What is artificial intelligence? Why is it important? Why is everyone talking about it all of a sudden? If you skim online headlines, you’ll likely read about how AI is powering Amazon and Google’s virtual assistants, or how it’s taking all the jobs (debatable), but not a good explanation of what it is (or whether the robots are going to take over). We’re here to help with this living document, a plain-English guide to AI that will be updated and refined as the field evolves and important concepts emerge.
Artificial intelligence is software, or a computer program, with a mechanism to learn. It then uses that knowledge to make a decision in a new situation, as humans do. The researchers building this software try to write code that can read images, text, video, or audio, and learn something from it. Once a machine has learned, that knowledge can be put to use elsewhere. If an algorithm learns to recognize someone’s face, it can then be used to find them in Facebook photos. In modern AI, learning is often called “training” (more on that later).
Humans are naturally adept at learning complex ideas: we can see an object like an apple, and then recognize a different apple later on. Machines are very literal—a computer doesn’t have a flexible concept of “similar.” A goal of artificial intelligence is to make machines less literal. It’s easy for a machine to tell if two images of an apple, or two sentences, are exactly the same, but artificial intelligence aims to recognize a picture of that same apple from a different angle or different light; it’s capturing the visual idea of an apple. This is called “generalizing” or forming an idea that’s based on similarities in data, rather than just the images or text the AI has seen. That more general idea can then be applied to things that the AI hasn’t seen before.
“The goal is to reduce a complex human behavior to a form that can be treated computationally,” says Alex Rudnicky, a computer science professor at Carnegie Mellon University. “This in turn allows us to build systems that can undertake complex activities that are useful to people.”
Artificial intelligence researchers are still working on the very basics of this problem. How do we teach computers to recognize what they see in images and video? After that, how does recognition move to understanding—not only producing the word “apple” but knowing an apple is a food related to oranges and pears, and that humans eat apples and can cook with them, and use them to make apple pies, and that it’s connected to the story of Johnny Appleseed, and on and on. There’s also the matter of understanding our language, where words have multiple meanings based on context, definitions are always evolving, and each person has a slightly different way of saying things. How can computers understand this fluid, ever-changing construct?

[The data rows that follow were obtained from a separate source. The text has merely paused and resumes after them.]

/-! The end of START (R451 step 5). -/

/-- A timetable loaded with ACTIVATE becomes the active list; it runs where GCL_CFG.EN is 1 from the next cycle start. -/
def State.activate (s : State) (a : Nat × (Nat × Nat)) : State :=
  let s := (s.put PORT_GCL_STAT.ACTIVE a.2.1 a.1).put PORT_GCL_STAT.VALID 1 a.1
  s.onPort a.1 (fun p => { p with gclCount := a.2.2 })

/-- Every unit's generation becomes the low 16 bits of the boot counter (R21); ROLES entries take effect. -/
def State.startRoles (s : State) : State :=
  let g := BitVec.ofNat 16 (s.get LDG_STAT.BOOT_COUNT)
  let s := s.forEach allUnits (fun s u => s.setRole u { s.role u with gen := g })
  s.forEach s.boot.roles (fun s r =>
    s.setRole r.1 { s.role r.1 with owner := ownerOf r.2.1, func := (UnitFunc.ofCode r.2.2).getD .idle })

/-- POOL_BUILD: step 5 of START, when steps 2 to 4 have ended. -/
def State.poolBuild (s : State) : State :=
  let st := s.chip.start
  if s.mode = 0 ∧ st.countDone = true ∧ st.marchDone = true ∧ st.imageDone = true ∧ st.built = false then
    let s := s.buildPools.startRoles
    let s := s.forEach s.boot.activate State.activate
    let s := s.forEach [0, 1] (State.coreStart (rom := s.boot.target = 3))
    { s with chip.start.built := true }
  else s

/-! Flash commands in steps (R465). -/

/-- NVM_SCK cycles of one step at divider `d`: at most 1,990 ns of SVC_CK cycles at 1.2 GHz. -/
def stepCycles (d : Nat) : Nat := 2388 / d

/-- The base on which VERIFY checks an image, as START would apply it; it is discarded. -/
def State.verifyBase (s : State) : State :=
  let r := { s.mainReset with chip.mainReset := false, ledger.td0 := s.ledger.td0, ledger.td1 := s.ledger.td1,
                              ledger.genMin := s.ledger.genMin }
  r.setRg (LDG_STAT.reg.key 0 0) (s.rg (LDG_STAT.reg.key 0 0))

/-- VERIFY ends with a result for the bytes read. -/
def State.verifyEnd (s : State) (j : NvmJob) (img : List Nat) (code : Nat) (whole : Bool) : State :=
  let dg := digestWords (img.take (img.length - 8))
  let s := (s.put NVM_STAT.V_RESULT code).put NVM_STAT.V_SLOT (getBits j.word 2 1)
  let s := s.put NVM_STAT.V_GEN (hdrGen img)
  let s := s.put NVM_STAT.TD0_MATCH (b2n (whole && dg == s.ledger.td0))
  let s := s.put NVM_STAT.TD1_MATCH (b2n (whole && dg == s.ledger.td1))
  { s.put NVM_STAT.BUSY 0 with nvm := none }.ldrEvt LDR_EVT.NVM_DONE

/-- VERIFY has read on: the header and then the image are checked as far as they are read. -/
def State.verifyRead (s : State) (j : NvmJob) (old : List Nat) : State :=
  match j.phase with
  | .header =>
    if j.done < j.total then { s with nvm := some j }
    else
      let c := s.verifyBase.hdrCheck j.bytes
      if c = irOk then
        let h := j.bytes
        let lines := [1, 1, 2, 4].getD (hdrMode h) 1
        let lead := 8 * (1 + hdrAddrBytes h) + hdrDummy h
        { s with nvm := some (NvmJob.mk j.word .image [] 0 (lead + 8 * hdrLen h / lines) lead lines (hdrDiv h) 0) }
      else s.verifyEnd j j.bytes c false
  | _ =>
    let fresh := (sectionSpans j.bytes (hdrSections j.bytes) 64).drop (sectionSpans old (hdrSections j.bytes) 64).length
    let s := s.forEach fresh (fun s p => s.crcTapFlash p.1 ((j.bytes.drop p.1).take p.2))
    let c := if j.bytes.length < 64 then 0 else (s.verifyBase.walkImage false j.bytes).code
    if c = 0 then { s with nvm := some j } else s.verifyEnd j j.bytes c (decide (hdrLen j.bytes ≤ j.bytes.length))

Progress in AI moves at different speeds depending on the medium. Right now, we’re seeing incredible growth in the ability to understand images and video, a field called computer vision. But that progress does little to help other AI understand text, a field called natural language processing. These fields are developing “narrow intelligence,” which means the AI is powerful at working with images or audio or text, but can’t learn the same way from all three. An agnostic form of learning would be “general intelligence,” which is what we see in humans. Many researchers hope that advancements in individual fields will uncover more shared truths about how we can make machines learn, eventually converging into a unified method for building general artificial intelligence.
Once artificial intelligence has learned how to identify an apple in an image or transcribe a snippet of speech from an audio clip, it can be used in other pieces of software to make decisions that would have once required a human. It can be used to identify and tag your friends in Facebook photos, something you (a human) would have had to do manually. It can identify another car or a street sign in a self-driving car or your car’s backup camera. It can be used to locate bad produce that should be removed in agriculture production.
These tasks, based only off image recognition, would typically be done by either the user or someone in the company providing the software. If a task saves the user time, it’s a feature, and if it saves someone at the company time or eliminates a job completely, it’s a cost saver. There are some applications, like crunching millions of data points in minutes for sales analytics, that could never have been feasible without machines, meaning potential for new information that has never been possible before. These tasks can now be done quickly and cheaply by machines, anytime and anywhere. It’s the replication of tasks once done by humans, and there’s an undeniable economic benefit for endlessly scalable, low-cost labor.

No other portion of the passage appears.